**ASSIGNMENT**: Every line of the entries below from the one containing "(∀ e, chanEngine" to the one containing "(keyed.slot 40).key = some", both ends included, must be written out exactly. No other line belongs in the answer.

**ENTRIES SHOWN**:
-- ==== Sys2Proof/Tests/Slice0.lean ====
section
/-! SUPPORT. Tests of the model: what WellFormed refuses, small examples of the specification, and states that meet the
hypotheses of the statements. -/
namespace Sys2Proof.Tests

open Sys2Proof Sys2Proof.Machine

/-! ### WellFormed refuses what no sender can send -/

theorem test_samplePreload_refused : wellFormed (.samplePreload []) = false := by decide
theorem test_extest_refused : wellFormed (.extest [true]) = false := by decide
theorem test_engineGrant_refused : wellFormed (.engineGrant 1) = false := by decide
theorem test_doneWord_refused : wellFormed (.doneWord 13) = false := by decide
theorem test_hang_refused : wellFormed (.hang 0x14) = false := by decide
theorem test_capScan_refused : wellFormed (.capScan [0, 0, 0, 0] []) = false := by decide
theorem test_nfcResponse_refused : wellFormed (.nfcResponse 2 1 0 0 0 []) = false := by decide
theorem test_challenge_refused : wellFormed (.challenge (List.replicate 65 0)) = false := by decide
theorem test_mateReply_refused : wellFormed (.mateReply (List.replicate 65 0)) = false := by decide
theorem test_mateConfirm_refused : wellFormed (.mateConfirm (List.replicate 65 0)) = false := by decide
theorem test_rollAck_refused : wellFormed (.rollAck (List.replicate 65 0)) = false := by decide
theorem test_linFrameEnd_refused : wellFormed (.linFrameEnd 0 (List.replicate 10 0) false) = false := by decide
theorem test_ethReceive_refused : wellFormed (.ethReceive 0 [] 0 0 0) = false := by decide
theorem test_uhfFrame_refused : wellFormed (.uhfFrame 0 0 [] 0 0) = false := by decide
theorem test_serialWrite_refused : wellFormed (.serialWrite false false 0 [] 0 0) = false := by decide
theorem test_pending_refused : wellFormed (.pending false (some (.write 0 []))) = false := by decide
theorem test_spiCut_refused : wellFormed (.spiCut false (some (.write 0 []))) = false := by decide
theorem test_pcieAccess_read_refused : wellFormed (.pcieAccess (.bar0 0) 0 none) = false := by decide
theorem test_pcieAccess_write_refused : wellFormed (.pcieAccess (.bar0 0) 2 (some [0])) = false := by decide
theorem test_canReceive_refused : wellFormed (.canReceive 0 0 0 0 (List.replicate 2049 0) 0 true) = false := by
  simp only [wellFormed, List.length_replicate]; decide
theorem test_engineGrant_accepted : wellFormed (.engineGrant 0x11) = true := by decide

/-! ### States that meet the hypotheses of the statements -/

-- The theorems below are checked one after another: all at once they ask for more threads than the build has memory for.
set_option Elab.async false

/-- The device after SCAN, in a mode, with the ledger's scan and the clearing of memory ended. -/
def on (m : Mode) : State :=
  let s := State.reset
  { s with
    sys := { s.sys with mode := m }
    led := { s.led with scanFrom := none }
    mem := { s.mem with clearing := none } }

/-- Core c before an instruction in the boot ROM, but for some of its fields. -/
def core (c : Fin 6) (f : Core → Core) (s : State) : State := s.setCore c (f { s.cores.get c with run := .running, pc := 0 })

def gets (r : Fin 16) (v : Word) (k : Core) : Core := k.put r v
def handles (k : Core) : Core := { k with cstat := 1 }

theorem on_inv : Inv (on .parked) where
  mem := by decide
  regs := by decide
  cores := by decide
  chans := by decide
  caches := ⟨fun c l h => absurd h (by fin_cases c <;> exact List.not_mem_nil), fun c => by fin_cases c <;> exact ⟨List.nodup_nil, fun l h => absurd h List.not_mem_nil⟩,
    fun c l h => absurd h (by fin_cases c <;> exact List.not_mem_nil)⟩
  fuses := by decide

theorem wit_StepRunsFront : ({ on .parked with pending := [.idcode] }).pending = .idcode :: [] := rfl
theorem wit_IdleStep : (on .parked).pending = [] ∧ State.reset.up = false ∧ State.reset.clk.frac + 64 < 121875 := by decide
theorem wit_StepKeepsInv : Inv (on .parked) ∧ ∃ t, step (on .parked) = .next t := ⟨on_inv, _, rfl⟩
theorem wit_CommandKeepsQueue : ∃ t, exec .idcode (on .parked) = .next t := ⟨_, rfl⟩
theorem wit_FetchFrame : Inv (on .parked) ∧ Fetches 0 (core 0 id (on .parked)) (core 0 id (on .parked)) :=
  ⟨on_inv, by decide, by decide, by decide, by decide, [], rfl⟩
/-- Core 5 before an instruction; core 4, the field core; the words of a division by 0 and of the overflow. -/
theorem wit_fetches : Fetches 5 (core 5 id (on .parked)) (core 5 id (on .parked)) ∧ Fetches 4 (core 4 id (on .parked)) (core 4 id (on .parked)) :=
  ⟨⟨by decide, by decide, by decide, by decide, [], rfl⟩, by decide, by decide, by decide, by decide, [], rfl⟩
theorem wit_MulDivResults : let s := core 1 (fun k => gets 3 (-1) (gets 2 0x80000000 k)) (on .parked)
    Fetches 1 s s ∧ (s.cores.get 1).get 1 = 0 ∧ (s.cores.get 1).get 2 = 0x80000000 ∧ (s.cores.get 1).get 3 = 0xFFFFFFFF :=
  ⟨⟨by decide, by decide, by decide, by decide, [], rfl⟩, by decide⟩
theorem wit_IllegalRaises : coreInstr (.add 0 1 2 3 1 false) = some (0, encA 1 1 2 3 0 1 false, false) ∧
    coreInstr (.tmark 1 0 0 0 0) = some (1, encC 0x32 0 0 0 0, false) ∧ ((core 0 id (on .parked)).cores.get 0).plain = true := by decide
theorem wit_FetchRefusedRaises : let s := core 1 (fun k => { k with pc := 0x40000000 }) (on .parked)
    s.coreUp 1 = true ∧ (s.cores.get 1).run = .running ∧ (s.cores.get 1).due = 0 ∧
    fetchable 1 (s.cores.get 1).pc.toNat = false ∧ (s.cores.get 1).plain = true := by decide
theorem wit_DoubleFaultEffect : let s := core 4 handles (on .parked)
    Fetches 4 s s ∧ (s.cores.get 4).plain = false ∧ s.lf.run = none ∧ (∀ e ∈ servedBy 4, s.dispatched e = none) ∧ s.front.queues = [] :=
  ⟨⟨by decide, by decide, by decide, by decide, [], rfl⟩, by decide⟩
theorem wit_InterruptTaken : let s := core 2 (fun k => { k with cstat := 0x00200004, e := 0x30, run := .blocked (.rcv 3 1) }) (on .parked)
    s.coreUp 2 = true ∧ bit (s.cores.get 2).cstat 2 = true ∧ bit (s.cores.get 2).e 5 = true ∧ bit (s.cores.get 2).cstat 21 = true ∧
    bit (s.cores.get 2).cstat 20 = false := by decide
/-- Branches forward, and back out of the boot ROM; a register jump to an address of two bytes. -/
theorem wit_Branches : let k := (core 0 (gets 1 2) (on .parked)).cores.get 0
    fetchable 0 (k.pc + BitVec.ofInt 32 (4 * (1 : BitVec 16).toInt)).toNat = true ∧
    fetchable 0 (k.pc + BitVec.ofInt 32 (4 * (0xFFFF : BitVec 16).toInt)).toNat = false ∧
    fetchable 0 (k.pc + BitVec.ofInt 32 (4 * (0x800000 : BitVec 24).toInt)).toNat = false ∧ (k.get 1).toNat % 4 = 2 ∧
    (k.get 2).toNat % 4 = 0 ∧ fetchable 0 (k.get 2).toNat = true ∧ k.plain = true := by decide
theorem wit_SysResults : let s := core 0 (fun k => gets 1 (-1) { k with cstat := 0x10 }) (on .parked)
    Fetches 0 s s ∧ ((s.cores.get 0).get 1 - wd s.clk.tb).toInt < 0 ∧ ¬ ((s.cores.get 0).get 2 - wd s.clk.tb).toInt < 0 ∧
    fetchable 0 (s.cores.get 0).cepc.toNat = true ∧ (s.cores.get 0).plain = true :=
  ⟨⟨by decide, by decide, by decide, by decide, [], rfl⟩, by decide⟩

/-- Every other core is banked; the word that asks the Kiln runtime for its BANK waits in its mailbox. -/
def banking (m : Mode) : State :=
  [1, 2, 3, 4].foldl (fun s c => s.setCore c { s.cores.get c with run := .banked }) ((on m).setCore 5 { (on m).cores.get 5 with run := .banked })
def asked : State := core 5 id ((on .parked).setChan (mailKey 0 5) ⟨[⟨0x42414E4B, false, 0, 0⟩], [], none⟩)

def timing : State := core 0 (fun k => { k with cstat := 0x10 }) (on .parked)
def last : State := core 0 id (banking .parked)

theorem wit_TimerCompare : timing.live = true ∧ bit (timing.cores.get 0).cstat 4 = true ∧ ((timing.cores.get 0).cmp - wd timing.clk.tb).toInt ≤ 0 := by decide
theorem wit_TimerAndBank : Fetches 0 last last ∧ Fetches 5 asked asked ∧ last.sys.active = 0 ∧ (∀ g : Fin 8, (last.cage g).disp = none) ∧
    (∀ c : Fin 6, c ≠ 0 → (last.cores.get c).run = .banked) ∧ bankAsked asked = true ∧ kilnIdle asked = true :=
  ⟨⟨by decide, by decide, by decide, by decide, [], rfl⟩, ⟨by decide, by decide, by decide, by decide, [], rfl⟩, by decide⟩

/-- Core 1 with the address of the last word of shared SRAM in g2, and one that is not aligned in g3. -/
def storing : State := core 1 (fun k => gets 3 0x20000003 (gets 2 0x207FFFFC (gets 4 0x40000000 k))) (on .parked)

theorem wit_LoadResults : Fetches 1 storing storing ∧ ∃ u, load 1 0x207FFFFC 4 storing = (.ok (List.replicate 4 0), u) :=
  ⟨⟨by decide, by decide, by decide, by decide, [], rfl⟩, storing, by decide⟩
theorem wit_StoreResults : Inv (on .parked) ∧ normalStore 1 0x207FFFFC = true ∧ storing.mem.clearing = none ∧
    (∀ d, ∀ l ∈ storing.lines d, l.bad = false) ∧ ∃ b u, store 1 0x207FFFFC [1, 2, 3, 4] storing = (.ok b, u) :=
  ⟨on_inv, by decide, rfl, by decide, _, _, rfl⟩
theorem wit_AccessFaults : (storing.cores.get 1).plain = true ∧ ((storing.cores.get 1).get 3).toNat % 2 = 1 ∧
    normalStore 1 0 = false ∧ normalLoad 1 0x28000000 = false ∧ inLedger 0x28000000 = false ∧
    (inControl 0x28000000 || inOutbound 0x28000000 || inPrivate 0x28000000) = false := by decide
theorem wit_AtomicResults : ∃ v, coreRead 1 0x207FFFFC 4 storing = (.ok (List.replicate 4 0), v) := ⟨storing, by decide⟩

/-- A full channel to the ledger port, and a write that collects its words. -/
def word (w : Word) : ChWord := ⟨w, false, 0, 0⟩
def ports (k : Nat) (ws : List Word) (s : State) : State := s.setChan k ⟨ws.map word, [], none⟩
def collects : State := { on .parked with led := { (on .parked).led with collecting := some (2, 64, []) } }

theorem wit_SendResults : sendFault 5 0x52 = none ∧ sendFault 0 0 = some 1 ∧ sendFault 5 0x53 = some 2 ∧ (on .parked).flushes 5 0x52 = false ∧
    ((on .parked).chan 0x52).q.length < 4 ∧ ¬ ((ports 0x52 [0, 0, 0, 0] (on .parked)).chan 0x52).q.length < 4 ∧ collects.led.collecting ≠ none ∧
    ({ on .parked with chans := { (on .parked).chans with flushed := [5] } }).flushes 5 0x52 = true := by decide
theorem wit_ReceiveResults : recvFault 5 0x53 = none ∧ recvFault 5 0x52 = some 2 ∧ ((ports 0x53 [7] (on .parked)).chan (recvKey 5 0x53)).q = [word 7] ∧
    (∀ e, chanEngine 5 0x53 = some e → (on .parked).flushed e = false) ∧ portOf 5 0x53 = some .recv ∧ portOf 5 0x52 = some .send ∧
    isCmd 0x50 = true ∧ chanEngine 5 0x50 = some 5 := by decide
theorem wit_EventResults : let s := core 0 (fun k => gets 1 0x30 { k with e := 0x10 }) (on .parked)
    Fetches 0 s s ∧ (s.cores.get 0).e &&& ((s.cores.get 0).get 1).setWidth 16 ≠ 0 ∧ (s.cores.get 0).e &&& 0x20 = 0 :=
  ⟨⟨by decide, by decide, by decide, by decide, [], rfl⟩, by decide⟩
def timedWord : TimedWord := ⟨0x10000000, false, 5, true, 0⟩
def applies : State := { on .parked with chans := { (on .parked).chans with timed := [(0x64, [timedWord])] }, clk := { (on .parked).clk with tb := 9 } }

theorem wit_TimedResults : (portOf 4 0x64).isSome = true ∧ tatPort 0x64 = true ∧ (on .parked).flushes 4 0x64 = false ∧ ((on .parked).timedQ 0x64).length < 4 ∧
    (portOf 4 0x65).isSome = true ∧ tinPort 0x65 = true ∧ applies.live = true ∧ firstDue applies.clk.tb (applies.timedQ 0x64) = some timedWord ∧
    discards 0x64 timedWord.w = false ∧ (applies.chan 0x64).q.length < 4 := by decide
/-- Slot 40 holds an AES key of generation 1 with the uses of CIPHER; slot 41 is empty. -/
def keyed : State := core 5 (fun k => gets 1 (64 + 40) (gets 2 (64 + 41) k)) ((on .parked).setSlot 40 ⟨some (List.replicate 16 0), 1, 0, 0, 3⟩
  |>.setSlot 41 ⟨none, 1, 0, 0, 0⟩)
theorem wit_KeyInstructions : Fetches 5 keyed keyed ∧ ((keyed.cores.get 5).get 1).toNat / 64 = (keyed.slot 40).gen ∧
    (keyed.slot 40).key = some (List.replicate 16 0) ∧ Nat.land (keyed.slot 40).use 0x23F ≠ 0 ∧ (keyed.slot 41).key = none ∧
    aget? ({ keyed with kiln := { keyed.kiln with kout := [(0x28, List.replicate 32 0)] } }).kiln.kout 0x28 ≠ none :=
  ⟨⟨by decide, by decide, by decide, by decide, [], rfl⟩, by decide⟩
/-! #### Supplies, resets and modes -/

def powered (m : Mode) (p : Pwr → Pwr) : State := { on m with pwr := p (on m).pwr }

theorem wit_SupplyResults : (powered .off (fun p => { p with valid := 0b0111 })).pwr.valid ||| 8 = 0b1111 ∧
    (on .off).pwr.aon = true ∧ (on .off).clk.rtcRuns = true ∧ (on .off).pwr.resetReq = none ∧ (on .off).sys.mode = .off ∧
    (powered .off (fun p => { p with aon := false })).pwr.aon = false ∧ ({ on .off with clk := { (on .off).clk with rtcRuns := false } }).clk.rtcRuns = false := by
  decide

def held (r : ResetReq) : State := powered .parked (fun p => { p with resetReq := some r })
def unlocked : State := { on .parked with clk := { (on .parked).clk with running := false, unlockedAt := some 29 } }

theorem wit_ResetResults : (on .parked).pwr.resetReq = none ∧ (held ⟨3, 0, 31⟩).pwr.resetReq = some ⟨3, 0, 31⟩ ∧ 31 + 2 ≤ (held ⟨3, 0, 31⟩).clk.rtc ∧
    (held ⟨3, 0, 31⟩).led.writing = none ∧ (held ⟨3, 0, 31⟩).clk.unlockedAt = none ∧ (on .banked).pwr.resetWake = none ∧ (on .parked).live = true ∧
    unlocked.clk.running = false ∧ unlocked.clk.unlockedAt = some 29 ∧ 29 + 4 ≤ unlocked.clk.rtc := by decide
theorem wit_watchdogDue : let s := { powered .parked (fun p => { p with wdtFrom := some 0 }) with clk := { (on .parked).clk with tb := 62400 * 60000 } }
    s.live = true ∧ s.pwr.wdtFrom = some 0 ∧ 0 + 62400 * s.fld rPWR_WDT_CFG 15 0 ≤ s.clk.tb := by decide
theorem wit_scanStalls : let s := { State.reset with clk := { State.reset.clk with tb := 6240000 } }
    s.live = true ∧ s.sys.mode = .scan ∧ s.sys.scanFrom + 6240000 ≤ s.clk.tb := by decide
theorem wit_WatchdogAndLock : (on .parked).live = true ∧ (on .parked).rbit rPWR_WDT_CFG 31 = false ∧ (0x80000000 : Word).getLsbD 31 = true ∧
    ((on .parked).setRbit rPWR_WDT_CFG 31 true).rbit rPWR_WDT_CFG 31 = true ∧ (on .parked).clk.running = true ∧ (on .parked).assay.freezing = false ∧
    unlocked.clk.unlockedAt ≠ none := by decide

**WRITTEN ANSWER**:
    (∀ e, chanEngine 5 0x53 = some e → (on .parked).flushed e = false) ∧ portOf 5 0x53 = some .recv ∧ portOf 5 0x52 = some .send ∧
    isCmd 0x50 = true ∧ chanEngine 5 0x50 = some 5 := by decide
theorem wit_EventResults : let s := core 0 (fun k => gets 1 0x30 { k with e := 0x10 }) (on .parked)
    Fetches 0 s s ∧ (s.cores.get 0).e &&& ((s.cores.get 0).get 1).setWidth 16 ≠ 0 ∧ (s.cores.get 0).e &&& 0x20 = 0 :=
  ⟨⟨by decide, by decide, by decide, by decide, [], rfl⟩, by decide⟩
def timedWord : TimedWord := ⟨0x10000000, false, 5, true, 0⟩
def applies : State := { on .parked with chans := { (on .parked).chans with timed := [(0x64, [timedWord])] }, clk := { (on .parked).clk with tb := 9 } }

theorem wit_TimedResults : (portOf 4 0x64).isSome = true ∧ tatPort 0x64 = true ∧ (on .parked).flushes 4 0x64 = false ∧ ((on .parked).timedQ 0x64).length < 4 ∧
    (portOf 4 0x65).isSome = true ∧ tinPort 0x65 = true ∧ applies.live = true ∧ firstDue applies.clk.tb (applies.timedQ 0x64) = some timedWord ∧
    discards 0x64 timedWord.w = false ∧ (applies.chan 0x64).q.length < 4 := by decide
/-- Slot 40 holds an AES key of generation 1 with the uses of CIPHER; slot 41 is empty. -/
def keyed : State := core 5 (fun k => gets 1 (64 + 40) (gets 2 (64 + 41) k)) ((on .parked).setSlot 40 ⟨some (List.replicate 16 0), 1, 0, 0, 3⟩
  |>.setSlot 41 ⟨none, 1, 0, 0, 0⟩)
theorem wit_KeyInstructions : Fetches 5 keyed keyed ∧ ((keyed.cores.get 5).get 1).toNat / 64 = (keyed.slot 40).gen ∧
    (keyed.slot 40).key = some (List.replicate 16 0) ∧ Nat.land (keyed.slot 40).use 0x23F ≠ 0 ∧ (keyed.slot 41).key = none ∧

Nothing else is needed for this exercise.